▸ AVAILABLE DATA

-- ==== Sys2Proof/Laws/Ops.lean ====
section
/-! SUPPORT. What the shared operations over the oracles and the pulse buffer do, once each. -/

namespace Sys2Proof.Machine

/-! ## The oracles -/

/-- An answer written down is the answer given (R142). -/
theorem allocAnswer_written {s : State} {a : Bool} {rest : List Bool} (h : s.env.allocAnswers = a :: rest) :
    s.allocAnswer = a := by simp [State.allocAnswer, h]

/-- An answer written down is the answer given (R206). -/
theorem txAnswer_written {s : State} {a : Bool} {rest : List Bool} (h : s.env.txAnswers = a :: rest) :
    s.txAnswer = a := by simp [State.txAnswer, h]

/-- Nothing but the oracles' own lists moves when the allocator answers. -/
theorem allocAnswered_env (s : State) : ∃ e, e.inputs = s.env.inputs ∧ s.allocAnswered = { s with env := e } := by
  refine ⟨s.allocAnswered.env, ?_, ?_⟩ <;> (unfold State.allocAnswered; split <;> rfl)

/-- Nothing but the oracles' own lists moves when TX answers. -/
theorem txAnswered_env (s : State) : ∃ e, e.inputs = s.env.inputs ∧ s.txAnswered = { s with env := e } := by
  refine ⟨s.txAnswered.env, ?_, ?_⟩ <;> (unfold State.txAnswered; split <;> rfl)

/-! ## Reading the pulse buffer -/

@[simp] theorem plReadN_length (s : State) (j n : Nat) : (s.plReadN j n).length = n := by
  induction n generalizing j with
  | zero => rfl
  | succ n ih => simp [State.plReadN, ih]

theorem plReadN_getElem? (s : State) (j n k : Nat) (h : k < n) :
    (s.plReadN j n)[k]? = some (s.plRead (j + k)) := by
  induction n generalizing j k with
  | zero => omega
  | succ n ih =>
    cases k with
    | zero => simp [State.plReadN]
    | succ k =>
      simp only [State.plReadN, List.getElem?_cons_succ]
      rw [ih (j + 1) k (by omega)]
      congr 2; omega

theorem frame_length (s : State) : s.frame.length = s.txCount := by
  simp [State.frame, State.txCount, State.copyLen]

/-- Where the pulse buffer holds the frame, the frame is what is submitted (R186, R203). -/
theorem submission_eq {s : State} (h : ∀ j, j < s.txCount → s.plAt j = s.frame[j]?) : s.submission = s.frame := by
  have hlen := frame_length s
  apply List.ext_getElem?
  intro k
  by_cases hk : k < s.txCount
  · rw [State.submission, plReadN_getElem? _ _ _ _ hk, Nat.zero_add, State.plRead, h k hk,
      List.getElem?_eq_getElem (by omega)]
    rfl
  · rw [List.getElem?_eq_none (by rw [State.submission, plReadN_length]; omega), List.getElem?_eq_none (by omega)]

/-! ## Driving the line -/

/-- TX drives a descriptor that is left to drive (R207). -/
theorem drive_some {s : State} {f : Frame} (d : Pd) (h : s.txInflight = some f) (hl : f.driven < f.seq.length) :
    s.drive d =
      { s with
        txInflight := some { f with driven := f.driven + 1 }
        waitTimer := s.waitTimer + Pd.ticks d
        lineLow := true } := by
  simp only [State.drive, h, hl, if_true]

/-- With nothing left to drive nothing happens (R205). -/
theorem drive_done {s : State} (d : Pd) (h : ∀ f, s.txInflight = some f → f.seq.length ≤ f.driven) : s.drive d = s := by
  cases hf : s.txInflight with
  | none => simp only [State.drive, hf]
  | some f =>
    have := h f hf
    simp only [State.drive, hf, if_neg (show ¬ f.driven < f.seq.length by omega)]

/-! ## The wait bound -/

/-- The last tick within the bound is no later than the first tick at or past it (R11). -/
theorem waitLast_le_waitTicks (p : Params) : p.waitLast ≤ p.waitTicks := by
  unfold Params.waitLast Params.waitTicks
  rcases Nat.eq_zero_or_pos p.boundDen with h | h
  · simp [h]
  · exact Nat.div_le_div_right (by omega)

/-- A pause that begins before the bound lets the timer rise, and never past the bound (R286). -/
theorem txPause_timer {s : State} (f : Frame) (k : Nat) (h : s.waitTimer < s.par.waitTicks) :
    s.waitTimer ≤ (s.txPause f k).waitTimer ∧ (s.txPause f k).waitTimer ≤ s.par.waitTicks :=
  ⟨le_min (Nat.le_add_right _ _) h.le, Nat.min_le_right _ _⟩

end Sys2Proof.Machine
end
==
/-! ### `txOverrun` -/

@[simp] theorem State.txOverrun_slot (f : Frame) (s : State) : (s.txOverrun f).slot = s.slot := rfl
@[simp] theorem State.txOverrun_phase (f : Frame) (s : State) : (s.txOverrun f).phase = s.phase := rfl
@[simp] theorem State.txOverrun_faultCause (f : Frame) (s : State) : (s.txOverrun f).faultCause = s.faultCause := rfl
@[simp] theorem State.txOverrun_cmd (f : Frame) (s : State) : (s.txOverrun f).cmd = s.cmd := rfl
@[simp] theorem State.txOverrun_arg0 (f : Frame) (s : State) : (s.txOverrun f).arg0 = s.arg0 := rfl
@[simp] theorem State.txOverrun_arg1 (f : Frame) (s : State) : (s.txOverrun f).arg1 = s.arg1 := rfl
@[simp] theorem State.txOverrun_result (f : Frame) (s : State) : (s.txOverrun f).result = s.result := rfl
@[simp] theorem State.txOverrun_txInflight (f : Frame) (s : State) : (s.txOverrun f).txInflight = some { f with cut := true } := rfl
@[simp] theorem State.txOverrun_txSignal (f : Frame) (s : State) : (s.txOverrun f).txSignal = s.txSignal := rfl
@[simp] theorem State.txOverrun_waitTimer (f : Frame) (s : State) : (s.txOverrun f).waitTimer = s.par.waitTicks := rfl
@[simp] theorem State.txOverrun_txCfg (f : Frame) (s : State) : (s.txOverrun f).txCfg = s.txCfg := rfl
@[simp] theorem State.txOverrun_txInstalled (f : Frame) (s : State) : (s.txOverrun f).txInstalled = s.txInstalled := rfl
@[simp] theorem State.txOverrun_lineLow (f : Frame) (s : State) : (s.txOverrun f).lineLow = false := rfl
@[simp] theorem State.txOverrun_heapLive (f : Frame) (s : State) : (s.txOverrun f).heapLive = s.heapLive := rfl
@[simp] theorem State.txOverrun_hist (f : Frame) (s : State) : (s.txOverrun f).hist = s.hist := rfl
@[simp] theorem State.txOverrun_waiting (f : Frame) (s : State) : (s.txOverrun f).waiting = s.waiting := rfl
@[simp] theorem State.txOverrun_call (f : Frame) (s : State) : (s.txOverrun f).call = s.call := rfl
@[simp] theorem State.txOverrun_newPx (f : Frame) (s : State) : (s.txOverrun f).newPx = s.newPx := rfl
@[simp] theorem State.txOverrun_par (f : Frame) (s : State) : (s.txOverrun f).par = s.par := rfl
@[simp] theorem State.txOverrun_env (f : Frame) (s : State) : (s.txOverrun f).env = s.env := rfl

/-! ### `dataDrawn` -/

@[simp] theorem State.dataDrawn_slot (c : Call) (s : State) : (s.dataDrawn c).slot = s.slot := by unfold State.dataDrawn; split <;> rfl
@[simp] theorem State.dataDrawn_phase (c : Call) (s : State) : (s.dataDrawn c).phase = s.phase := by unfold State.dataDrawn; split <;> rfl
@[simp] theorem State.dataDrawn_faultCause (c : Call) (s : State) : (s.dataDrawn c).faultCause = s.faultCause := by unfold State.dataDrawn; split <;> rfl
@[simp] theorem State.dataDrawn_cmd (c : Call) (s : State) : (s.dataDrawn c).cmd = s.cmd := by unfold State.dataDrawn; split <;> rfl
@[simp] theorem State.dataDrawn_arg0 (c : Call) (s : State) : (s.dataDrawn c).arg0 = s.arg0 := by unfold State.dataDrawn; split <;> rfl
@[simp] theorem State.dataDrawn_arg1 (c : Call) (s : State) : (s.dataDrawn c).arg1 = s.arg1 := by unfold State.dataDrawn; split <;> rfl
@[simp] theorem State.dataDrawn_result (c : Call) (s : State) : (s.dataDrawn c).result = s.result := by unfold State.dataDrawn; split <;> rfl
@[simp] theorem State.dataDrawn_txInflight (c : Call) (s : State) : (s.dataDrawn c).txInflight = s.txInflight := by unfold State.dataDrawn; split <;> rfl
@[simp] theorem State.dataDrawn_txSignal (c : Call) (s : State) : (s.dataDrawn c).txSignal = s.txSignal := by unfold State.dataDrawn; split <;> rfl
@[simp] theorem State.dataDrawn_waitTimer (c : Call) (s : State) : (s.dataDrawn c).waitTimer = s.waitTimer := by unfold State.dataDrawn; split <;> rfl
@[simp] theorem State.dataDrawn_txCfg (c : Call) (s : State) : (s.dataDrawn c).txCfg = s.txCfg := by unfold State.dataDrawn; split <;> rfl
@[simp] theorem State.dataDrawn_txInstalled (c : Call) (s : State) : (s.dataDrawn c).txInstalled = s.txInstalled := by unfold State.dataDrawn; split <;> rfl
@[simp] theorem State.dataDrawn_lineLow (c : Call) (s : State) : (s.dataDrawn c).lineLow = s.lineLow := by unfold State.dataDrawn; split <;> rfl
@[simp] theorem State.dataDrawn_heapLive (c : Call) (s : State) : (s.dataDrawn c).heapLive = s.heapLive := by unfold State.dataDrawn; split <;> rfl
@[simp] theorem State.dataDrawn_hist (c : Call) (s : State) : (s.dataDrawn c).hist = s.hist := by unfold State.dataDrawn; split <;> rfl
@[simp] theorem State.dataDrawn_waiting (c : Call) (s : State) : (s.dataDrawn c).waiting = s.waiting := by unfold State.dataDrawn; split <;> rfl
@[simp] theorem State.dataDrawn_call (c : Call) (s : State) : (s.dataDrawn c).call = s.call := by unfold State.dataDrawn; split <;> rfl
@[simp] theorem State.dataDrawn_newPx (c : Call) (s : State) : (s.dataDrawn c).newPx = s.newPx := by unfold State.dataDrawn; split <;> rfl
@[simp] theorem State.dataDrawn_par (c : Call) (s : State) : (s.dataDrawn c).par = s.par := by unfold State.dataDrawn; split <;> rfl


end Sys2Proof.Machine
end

▸ HOW TO COMPLETE THIS TASK
Reproduce the entries above exactly, but only the lines between the line holding "The oracles -/" and the line holding "(R186, R203). -/", inclusive.

▸ SOLUTION TO THIS PROBLEM
/-! ## The oracles -/

/-- An answer written down is the answer given (R142). -/
theorem allocAnswer_written {s : State} {a : Bool} {rest : List Bool} (h : s.env.allocAnswers = a :: rest) :
    s.allocAnswer = a := by simp [State.allocAnswer, h]

/-- An answer written down is the answer given (R206). -/
theorem txAnswer_written {s : State} {a : Bool} {rest : List Bool} (h : s.env.txAnswers = a :: rest) :
    s.txAnswer = a := by simp [State.txAnswer, h]

/-- Nothing but the oracles' own lists moves when the allocator answers. -/
theorem allocAnswered_env (s : State) : ∃ e, e.inputs = s.env.inputs ∧ s.allocAnswered = { s with env := e } := by
  refine ⟨s.allocAnswered.env, ?_, ?_⟩ <;> (unfold State.allocAnswered; split <;> rfl)

/-- Nothing but the oracles' own lists moves when TX answers. -/
theorem txAnswered_env (s : State) : ∃ e, e.inputs = s.env.inputs ∧ s.txAnswered = { s with env := e } := by
  refine ⟨s.txAnswered.env, ?_, ?_⟩ <;> (unfold State.txAnswered; split <;> rfl)

/-! ## Reading the pulse buffer -/

@[simp] theorem plReadN_length (s : State) (j n : Nat) : (s.plReadN j n).length = n := by
  induction n generalizing j with
  | zero => rfl
  | succ n ih => simp [State.plReadN, ih]

theorem plReadN_getElem? (s : State) (j n k : Nat) (h : k < n) :
    (s.plReadN j n)[k]? = some (s.plRead (j + k)) := by
  induction n generalizing j k with
  | zero => omega
  | succ n ih =>
    cases k with
    | zero => simp [State.plReadN]
    | succ k =>
      simp only [State.plReadN, List.getElem?_cons_succ]
      rw [ih (j + 1) k (by omega)]
      congr 2; omega

theorem frame_length (s : State) : s.frame.length = s.txCount := by
  simp [State.frame, State.txCount, State.copyLen]

/-- Where the pulse buffer holds the frame, the frame is what is submitted (R186, R203). -/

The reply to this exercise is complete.